Лахлан стоял в центре пещеры и думал – неужели поступки предков Синклеров были такими гнусными, что его до сих пор карают за них? Разве справедливо, чтобы голодали ни в чем не повинные люди вроде маленького Алекса, чтобы на лицах женщин застыло выражение неизбывной тревоги?

Единственным светлым пятном в его мрачном будущем была Иласэд. Всю ночь она не выходила у него из головы, оставалась там и теперь, когда он ходил взад-вперед по пещере, выбирая те куски трубок, которые еще могли на что-то сгодиться.

– Лахлан! – Это снова был Алекс; на этот раз он по-мужски засунул руки в карманы штанов и стоял почти в такой же позе, как его отец. Его темные карие глаза были такими же, как у большинства Синклеров. Но именно упрямые очертания подбородка выдавали в нем истинного члена клана. Это, да еще приятная улыбка. Мать говаривала Лахлану, что эта улыбка сгубила много робких девушек из их клана. Но она смеялась, говоря это, и нежно смотрела на мужа. Лахлан скучал по ним обоим. Вероятно, отчасти присущее ему чувство ответственности было вызвано уверенностью, что родители как-то наблюдают за ним, оценивая его достоинства как лэрда. Если так, им, конечно, радоваться нечему.

– Что мы теперь будем делать, лэрд?

Лахлану стало неловко от устремленного на него внимательного взгляда, особенно потому, что взгляд этот принадлежат шестилетнему мальчишке. Но вопрос, заданный мальчиком, был в глазах всех стоящих вокруг взрослых мужчин.

– Мы приведем здесь все в порядок, Алекс, и попробуем еще раз. Вот так. А если не получится, попробуем снова.

Сам он не чувствовал никакого оптимизма, но должен был это сказать ради людей, которые стояли перед ним. Только это он и мог им дать. Это, да еще самого себя. Добровольное самопожертвование путем вступления в брак. Только теперь, когда он встретил Иласэд, самопожертвование уже не казалось таким страшным.

Глава 5

Она не могла дождаться, когда же наконец стемнеет; сумерки никак не наступали. Солнце висело над горизонтом, как непослушный ребенок, который не желает отправляться в постель.
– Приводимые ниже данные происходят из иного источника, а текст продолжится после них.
/-- The digital filter of a comparator (R215): up to 31 samples, newest in bit 0, and the fabric tick of the newest. -/
structure CmpFilter where
  hist : Nat
  upd : Nat
  deriving DecidableEq, Repr

/-- A drive island (R186–R201). -/
structure Island where
  /-- the selected command after R189, before the interlock -/
  level : Bool
  /-- the command sent to the island, after R194 (STAT.CMD) -/
  cmd : Bool
  /-- SWINn commands on, after the polarity -/
  swin : Bool
  /-- a turn-on sequence or its hold is in progress -/
  out : Bool
  /-- the Miller clamp is closed -/
  clamp : Bool
  /-- the gate is below VEE + 2.0 V -/
  gateOff : Bool
  /-- start of the soft turn-off in progress -/
  soft : Option Nat
  /-- start of the last turn-on sequence -/
  seqAt : Nat
  /-- the blanking timer runs, and the island is armed (R195) -/
  blank : Bool
  armed : Bool
  /-- a fault is latched, and its TYPE (R197) -/
  fault : Bool
  typ : Nat
  /-- held off by the scope rule (R198) -/
  scope : Bool
  vddGood : Bool
  veeGood : Bool
  linkOk : Bool
  deriving DecidableEq, Repr

/-! ## Wiled lanes, rings and the cell directory (spec/12, spec/13) -/

/-- The line coder of a data-lane transmitter (R228–R231). -/
structure LineTx where
  /-- scrambler history, newest bit in bit 0 -/
  hist : BitVec 58
  /-- the last bit sent, and how many in a row are equal to it since the count restarted -/
  last : Bool
  run : Nat
  /-- bits of a marker under way, guards included -/
  raw : List Bool
  /-- data bits of the train under way -/
  data : List Bool
  /-- markers due: a TRIP pair, a TRAIN_START -/
  trip : Bool
  start : Bool
  /-- the marker under way is the TRIP pair -/
  pair : Bool
  /-- bits inserted (STUFF_CNT) -/
  stuffed : Nat
  /-- unit intervals since power-on up to which the line has been sent -/
  ui : Nat
  deriving DecidableEq, Repr

/-- One lane (R225–R245); its registers are in `regs`. -/
structure Lane where
  owned : Bool
  tx : LineTx
  cdr : Bool
  sync : Bool
  /-- edge tick from which no violation has been seen since CDR_LOCK (R236) -/
  clean : Nat
  /-- ticks of the violations of the last 65,536 UI (R236) -/
  viol : List Nat
  /-- tick of the last TRIP recognised (R234) -/
  tripAt : Option Nat
  /-- tick of the last mark, and how many of the last two marks came as expected (R238) -/
  markLast : Option Nat
  marksOk : Nat
  fomWarn : Bool
  fomFail : Bool
  /-- consecutive sweeps below FAIL, and at or above WARN (R241) -/
  failRun : Nat
  okRun : Nat
  /-- start of the sweep under way, and of the sweep that gave FOM (R243) -/
  sweepAt : Nat
  fomFrom : Nat
  /-- start of the manual eye point under way (R240) -/
  eyeAt : Option Nat
  /-- the adaptation machine: parameter, direction last used per parameter, trial, when its change took effect, RX_EQ before it, FOM
  before it, best FOM, suspended, kept trials, periods since the last decision (R243) -/
  par : Nat
  dirs : BitVec 7
  trial : Bool
  trialAt : Nat
  eqBefore : Word
  fomBefore : Nat
  fomBest : Nat
  suspended : Bool
  kept : Nat
  adPeriods : Nat
  /-- a tune request not yet written into a train (R244) -/
  tuneReq : Option (BitVec 16)
  /-- a command naming this lane, and whether its E0 has come (R244) -/
  tuneCmd : Option (BitVec 16)
  tuneDue : Bool
  /-- PRBS checker: lock and the tick it dates from, bits checked before, errors, ticks of the errors of the last 1,024 UI (R245) -/
  prbsFrom : Option Nat
  prbsBits : Nat
  prbsErrs : Nat
  prbsRecent : List Nat
  deriving DecidableEq, Repr

/-- An Interrogative request of a ring (R256, R274). -/
structure IqReq where
  target : Nat
  op : Nat
  gen : Nat
  addr : Word
  data : Word
  /-- the host's own request; otherwise one of the device's (slow words, ADMIT_GEN) -/
  host : Bool
  /-- the mirror word of a slow read -/
  slow : Option Nat
  deriving DecidableEq, Repr

/-- One ring of a Wellhead (R248–R278). -/
structure Ring where
  /-- 0 OFF, 1 LINKING, 2 LINKED, 3 TRAINED, 4 SPLIT, 5 FAILED -/
  st : Nat
  training : Bool
  rejoining : Bool
  /-- a rejoin has passed: whole-ring service resumes at the next E0 (R270) -/
  rejoined : Bool
  nFound : Nat
  breakPos : Nat
  retrain : Bool
  peer : Bool
  section_ : Bool
  serveB : Bool
  /-- h of the B-end link, in 1/64 UI (R262) -/
  hN : Nat
  /-- the trains sent last, from the A end and from the B end of this device -/
  txA : List Byte
  txB : List Byte
  /-- a train left at the last E4 -/
  sent : Bool
  /-- trains back, waiting for the next E0, each with its lateness (R259) -/
  ret : List (List Byte × Bool)
  /-- the host's request: waiting for a train, then in a train (R274) -/
  iqWait : Option IqReq
  iqOut : Option IqReq
  /-- the tag given last (R256) -/
  tag : Nat
  /-- requests of the device itself, oldest first (R271) -/
  own : List IqReq
  /-- the slow word to refresh next: 32 × position + word (R272, R294) -/
  slowNext : Nat
  /-- a tune word to relay in a later train (R244) -/
  tune : BitVec 16
  /-- observing end: a valid train from the serving end came in this period (R276) -/
  heard : Bool
  /-- words of the last echo on this ring (R275) -/
  echo : List Word
  deriving DecidableEq, Repr

/-- One entry of the cell directory (R271, R272). -/
structure DirEntry where
  /-- 0 EMPTY, 1 ABSENT, 2 FOUND, 3 READY, 4 SERVICE, 5 LOST -/
  st : Nat
  gen : Nat
  bypassed : Bool
  age : Nat
  uid : BitVec 64
  /-- the unique ID was recorded -/
  known : Bool
  /-- the last valid Indicative part, 20 bytes, and its PCNT -/
  ind : List Byte
  pcnt : Word
  /-- h of the hop before it, f and f′, in 1/64 UI; D and D′ follow from them (R262) -/
  h : Nat
  f : Nat
  fB : Nat
  /-- parts that reported an unusable Imperative part, and parts that failed XCRC (mirror word 19) -/
  icrcFails : Nat
  xcrcFails : Nat
  deriving DecidableEq, Repr

/-- The ring plan in force and the one staged (R261): the bytes of their bodies from image offset 0x60. -/
structure PlanState where
  inForce : Bool
  body : SMap Byte
  staged : Bool
  next : SMap Byte
  deriving DecidableEq, Repr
Дженет мысленно подгоняла его. Но от этого солнце не заходило быстрее.

Наконец настала ночь. Птицы оповестили о наступлении темноты своими трелями. Дождь не мутил неба, но луна уже пошла на убыль. Время шло, тени украсили парк своими узорами. Дженет заучила урок, полученный днем, и не просила время поторопиться, только терпела его, как могла, закрыв свой ум для критических замечаний Харриет, а когда она кивала Джереми, улыбка была рассеянной.

Этим вечером Харриет нажаловалась на нее своей прикованной к постели матери. Дженет не знала, было ли нарочно все устроено так, чтобы она могла слышать их разговор. Стало быть, она неуклюжа, надменна и груба. Девица из страны варваров, малоцивилизованная. И Дженет вышла из комнаты, чтобы не слышать всего остального.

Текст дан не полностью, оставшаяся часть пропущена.